目前音频处理模块已经有单独打包编译的项目:
1.编译官方模块
下载:
http://freedesktop.org/software/pulseaudio/webrtc-audio-processing/webrtc-audio-processing-0.3.1.tar.xz
目前当前官方模块仅有linux版本:
解压
xz -d webrtc-audio-processing-0.3.1.tar.xz
tar xf webrtc-audio-processing-0.3.1.tar
重命名:
mv webrtc-audio-processing-0.3.1 webrtc-audio-processing
编译:
cd webrtc-audio-processing
./configure --enable-debug --prefix=`pwd`/debug && make -j && make install
最终会在 webrtc-audio-processing 下 debug 目录中保存所有编译结果,里面的头文件和库文件在我们自己的项目中进行引入使用。
头文件目录:
webrtc-audio-processing/debug/include/webrtc_audio_processing
库文件.a/.so文件目录:
webrtc-audio-processing/debug/lib
2.创建测试项目
项目源码:https://e.coding.net/TangYuFan/speech-processing/WebRTC-AudioProcessing-main.git
wangzhongyu1997/WebRTC-AudioProcessing (github.com)
参考链接:
WebRTC AudioProcessing 调试方法 - 知乎 (zhihu.com)
项目根目录:
CMakeLists.txt:编写编译配置生成文件。
data:测试语音wav等格式文件。
out:创建空目录,在这下面执行 cmake.. 生成 Makefile 之后再执行 make 进行编译,最终得到的测试项目可执行文件 webtrc-audio-process
src:项目源码目录,测试类 webrtc_audio_processing.cc。
webrtc-audio-processing:就是第一步编译官方模块的目录。
测试类源码 webrtc_audio_processing.cc:
/* 09/2017
shichaog
This is the main test File. Include noise suppresion, AEC, VAD.
*/
#include <string>
#include <iostream>
#include "webrtc/modules/audio_processing/include/audio_processing.h"

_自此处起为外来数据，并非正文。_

/-- WAIT goes on once its counter has reached the target, ends with OWNER_RESET, or waits and parks; a wait that its counter has ended keeps
that outcome. SIGNAL's update is due at the counter's home after the release delay; FENCE waits for the answers of the request's lines and
remote writes; REPORT makes a record with the totals so far, and waits with it for a full completion queue; SPLIT closes the ledger entry,
and waits while the ledger queue is full. Clauses that rest on the model's own choices or readings: assumptions 8, 10, 54 and 59. -/
def Obligations.OrderWordsWaitOrGoOn : Prop :=
  ∀ (s0 : State) (t : Mc) (h : HaulerId) (r : Request) (i : HInstr),
    let s := atInstr s0 t h (isRow i)
    RunsInstr s h r i → OneRequestPerId s →
    let goes := fun (o : Host.Outcome State Fault Refusal) (y : Request) => o = .next (passed (setReq s (advance y)) r)
    let ends := fun (o : Host.Outcome State Fault Refusal) (status : Nat) => ∃ u z, o = .next u ∧ getReq u r.id = some z ∧
      z.fin = some (status, r.pc % 8192)
    (∀ b abs pi n x k a c, i = .wait b abs pi n → (∀ v p q g, r.wait ≠ some (.counter v p q g)) → r.binds[b]? = some x →
      vEntry s r.ctx x.vid = .loc k a c →
      let target := ((if abs then (r.params.getD pi 0).toNat else x.target) + n) % 2 ^ 64
      let y := if abs then r else { r with binds := r.binds.set b { x with target := target } }
      (evalWait s k r.half target x.gen = .met → goes (exec (.wait t h) s0) y) ∧
      (evalWait s k r.half target x.gen = .ownerReset → ends (exec (.wait t h) s0) 0x0030) ∧
      (evalWait s k r.half target x.gen = .notMet → Waits s (exec (.wait t h) s0) y (.counter x.vid k target x.gen) true)) ∧
    (∀ b abs pi n v k target gen, i = .wait b abs pi n → r.wait = some (.counter v k target gen) →
      (r.latched = some true ∨ (r.latched = none ∧ evalWait s k r.half target gen = .met) → goes (exec (.wait t h) s0) r) ∧
      (r.latched = some false ∨ (r.latched = none ∧ evalWait s k r.half target gen = .ownerReset) →
        ends (exec (.wait t h) s0) 0x0030)) ∧
    (∀ b n x k a c, i = .signal b n → r.binds[b]? = some x → vEntry s r.ctx x.vid = .loc k a c → r.writes = [] → r.effects = [] →
      lineOpen s r (·.write) = false → s.halfReset = ⟨false, false⟩ →
      let due := max (s.time + releaseDelay k r.half) r.lastDue
      UpToLedger s r.ctx (exec (.signal t h) s0) (passed
        { hostAsked s r { advance r with lastDue := due, effects := [.sent due] } with
          ctr := { s.ctr with updates := s.ctr.updates ++ [{ ctr := k, amount := n, gen := x.gen, half := r.half, due := due }] } } r)) ∧
    (∀ all, i = .fence all →
      let m := whenReady s s.time fun x => !fenceOpen all r.id x
      ∀ y, getReq m r.id = some y →
        (fenceOpen all r.id m = false → y.writes = [] →
          exec (.fence t h) s0 = .next (passed (hostAsked m y (advance y)) r)) ∧
        (fenceOpen all r.id m = true ∨ y.writes ≠ [] → y.wait ≠ some .fence → Waits m (exec (.fence t h) s0) y .fence false)) ∧
    (∀ irq code, i = .report irq code → r.effects = [] → (∀ x ∈ s.q.records, x.rep ≠ some r.id) →
      let y := { advance r with effects := [.report code irq r.bytes r.spoiled r.writes] }
      let records := joinRecords s.q.records
        [{ cq := cqOf s r.qid, qid := r.qid, tag := r.tag, status := if r.spoiled > 0 then 1 else 0, bytes := r.bytes
           spoiled := r.spoiled, ledger := (r.lastSeq.getD 0) % 2 ^ 32, detail := 0x8000 + code % 0x8000, irq := irq, req := none
           admin := none, rep := some r.id, ready := s.time, haul := r.hauler.getD 128, flash := none }]
      (cqFull s (cqOf s r.qid) = false →
        UpToLedger s r.ctx (exec (.report t h) s0) (passed { setReq s y with q.records := records } r)) ∧
      (cqFull s (cqOf s r.qid) = true → ∃ u, exec (.report t h) s0 = .next u ∧ u.q = { s.q with records := records } ∧
        ∃ z, getReq u r.id = some z ∧ z.wait = some (.record (cqOf s r.qid)) ∧ z.effects = y.effects ∧ z.pc = y.pc)) ∧
    (i = .split →
      (ledgered s r.ctx = false → goes (exec (.ledgerSplit t h) s0) r) ∧
      (∀ l, ledgered s r.ctx = true → r.wait ≠ some .ledger → s.ledgers.find? (·.part == partOfCtx s r.ctx) = some l →
        let y := { r with led := { input := [], output := [], marks := [], spoiled := false, part := r.led.part + 1 } }
        ∃ u e ws, exec (.ledgerSplit t h) s0 = .next u ∧
          getLedger u (partOfCtx s r.ctx) = { l with waiting := ws ++ [e] } ∧ ws.length = l.waiting.length ∧
          (e.kind = 1 ∧ e.req = some r.id ∧ e.needs = r.writes ∧ e.half = r.half ∧ e.inbound = none ∧
            e.bytes.take 240 = (requestEntry s r false 0).take 240) ∧
          (∀ k, k ≠ partOfCtx s r.ctx → getLedger u k = getLedger s k) ∧
          (LedgerRoom l 1 → ∀ x ∈ ws ++ [e], x.held = false) ∧ (l.enabled = false → e.closed ≠ none → e.held = true) ∧
          ((∀ x ∈ ws ++ [e], x.req = some r.id → x.held = false) →
            u = { passed (setReq s (advance y)) r with ledgers := u.ledgers }) ∧
          ((∃ x ∈ ws ++ [e], x.req = some r.id ∧ x.held = true) → ∃ z, getReq u r.id = some z ∧ z.wait = some .ledger ∧ z.led = y.led ∧ z.pc = r.pc)))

#include "webrtc/modules/interface/module_common_types.h"
#define EXPECT_OP(op, val1, val2) \
do { \
if (!((val1) op (val2))) { \
fprintf(stderr, "Check failed: %s %s %s\n", #val1, #op, #val2); \
exit(1); \
} \
} while (0)
#define EXPECT_EQ(val1, val2) EXPECT_OP(==, val1, val2)
#define EXPECT_NE(val1, val2) EXPECT_OP(!=, val1, val2)

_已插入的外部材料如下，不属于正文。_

@[simp] theorem atTime_power_cold (s : State) (t : Mc) : (atTime s t).power.cold = s.power.cold := by
  obtain ⟨_, _, _, _, _, _, _, _, h, _⟩ := atTime_power s t; rw [h]
@[simp] theorem atTime_power_up (s : State) (t : Mc) : (atTime s t).power.up = s.power.up := by
  obtain ⟨_, _, _, _, _, _, _, _, h, _⟩ := atTime_power s t; rw [h]
@[simp] theorem atTime_power_glowAt (s : State) (t : Mc) : (atTime s t).power.glowAt = s.power.glowAt := by
  obtain ⟨_, _, _, _, _, _, _, _, h, _⟩ := atTime_power s t; rw [h]
@[simp] theorem atTime_power_banked (s : State) (t : Mc) : (atTime s t).power.banked = s.power.banked := by
  obtain ⟨_, _, _, _, _, _, _, _, h, _⟩ := atTime_power s t; rw [h]
@[simp] theorem atTime_power_hold (s : State) (t : Mc) : (atTime s t).power.hold = s.power.hold := by
  obtain ⟨_, _, _, _, _, _, _, _, h, _⟩ := atTime_power s t; rw [h]
@[simp] theorem atTime_power_lowest (s : State) (t : Mc) : (atTime s t).power.lowest = s.power.lowest := by
  obtain ⟨_, _, _, _, _, _, _, _, h, _⟩ := atTime_power s t; rw [h]
@[simp] theorem atTime_power_banks (s : State) (t : Mc) : (atTime s t).power.banks = s.power.banks := by
  obtain ⟨_, _, _, _, _, _, _, _, h, _⟩ := atTime_power s t; rw [h]
@[simp] theorem atTime_power_lastWake (s : State) (t : Mc) : (atTime s t).power.lastWake = s.power.lastWake := by
  obtain ⟨_, _, _, _, _, _, _, _, h, _⟩ := atTime_power s t; rw [h]
@[simp] theorem atTime_power_wokeAt (s : State) (t : Mc) : (atTime s t).power.wokeAt = s.power.wokeAt := by
  obtain ⟨_, _, _, _, _, _, _, _, h, _⟩ := atTime_power s t; rw [h]
@[simp] theorem atTime_power_wakePin (s : State) (t : Mc) : (atTime s t).power.wakePin = s.power.wakePin := by
  obtain ⟨_, _, _, _, _, _, _, _, h, _⟩ := atTime_power s t; rw [h]
@[simp] theorem atTime_power_warmPin (s : State) (t : Mc) : (atTime s t).power.warmPin = s.power.warmPin := by
  obtain ⟨_, _, _, _, _, _, _, _, h, _⟩ := atTime_power s t; rw [h]
@[simp] theorem atTime_power_bankReq (s : State) (t : Mc) : (atTime s t).power.bankReq = s.power.bankReq := by
  obtain ⟨_, _, _, _, _, _, _, _, h, _⟩ := atTime_power s t; rw [h]
@[simp] theorem atTime_power_holdRun (s : State) (t : Mc) : (atTime s t).power.holdRun = s.power.holdRun := by
  obtain ⟨_, _, _, _, _, _, _, _, h, _⟩ := atTime_power s t; rw [h]
@[simp] theorem atTime_power_ctrlAt (s : State) (t : Mc) : (atTime s t).power.ctrlAt = s.power.ctrlAt := by
  obtain ⟨_, _, _, _, _, _, _, _, h, _⟩ := atTime_power s t; rw [h]
@[simp] theorem atTime_power_timerAt (s : State) (t : Mc) : (atTime s t).power.timerAt = s.power.timerAt := by
  obtain ⟨_, _, _, _, _, _, _, _, h, _⟩ := atTime_power s t; rw [h]
@[simp] theorem atTime_power_wakeAt (s : State) (t : Mc) : (atTime s t).power.wakeAt = s.power.wakeAt := by
  obtain ⟨_, _, _, _, _, _, _, _, h, _⟩ := atTime_power s t; rw [h]
@[simp] theorem atTime_power_warnings (s : State) (t : Mc) : (atTime s t).power.warnings = s.power.warnings := by
  obtain ⟨_, _, _, _, _, _, _, _, h, _⟩ := atTime_power s t; rw [h]
@[simp] theorem atTime_power_recoveries (s : State) (t : Mc) : (atTime s t).power.recoveries = s.power.recoveries := by
  obtain ⟨_, _, _, _, _, _, _, _, h, _⟩ := atTime_power s t; rw [h]
@[simp] theorem atTime_power_resets (s : State) (t : Mc) : (atTime s t).power.resets = s.power.resets := by
  obtain ⟨_, _, _, _, _, _, _, _, h, _⟩ := atTime_power s t; rw [h]
@[simp] theorem atTime_power_log (s : State) (t : Mc) : (atTime s t).power.log = s.power.log := by
  obtain ⟨_, _, _, _, _, _, _, _, h, _⟩ := atTime_power s t; rw [h]
@[simp] theorem atTime_power_logCount (s : State) (t : Mc) : (atTime s t).power.logCount = s.power.logCount := by
  obtain ⟨_, _, _, _, _, _, _, _, h, _⟩ := atTime_power s t; rw [h]
@[simp] theorem atTime_power_scrubLine (s : State) (t : Mc) : (atTime s t).power.scrubLine = s.power.scrubLine := by
  obtain ⟨_, _, _, _, _, _, _, _, h, _⟩ := atTime_power s t; rw [h]
@[simp] theorem atTime_power_scrubCorrected (s : State) (t : Mc) : (atTime s t).power.scrubCorrected = s.power.scrubCorrected := by
  obtain ⟨_, _, _, _, _, _, _, _, h, _⟩ := atTime_power s t; rw [h]
@[simp] theorem atTime_power_scrubbed (s : State) (t : Mc) : (atTime s t).power.scrubbed = s.power.scrubbed := by
  obtain ⟨_, _, _, _, _, _, _, _, h, _⟩ := atTime_power s t; rw [h]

#define EXPECT_GT(val1, val2) EXPECT_OP(>, val1, val2)
#define EXPECT_LT(val1, val2) EXPECT_OP(<, val1, val2)
int usage() {
std::cout <<
"Usage: webrtc-audio-process -anc|-agc|-aec value input.wav output.wav [delay_ms echo_in.wav]"
<< std::endl;
return 1;
}
bool ReadFrame(FILE* file, webrtc::AudioFrame* frame) {
// The files always contain stereo audio.
size_t frame_size = frame->samples_per_channel_;
size_t read_count = fread(frame->data_,
sizeof(int16_t),
frame_size,
file);
if (read_count != frame_size) {
// Check that the file really ended.
EXPECT_NE(0, feof(file));
return false; // This is expected.
}
return true;
}
bool WriteFrame(FILE* file, webrtc::AudioFrame* frame) {
// The files always contain stereo audio.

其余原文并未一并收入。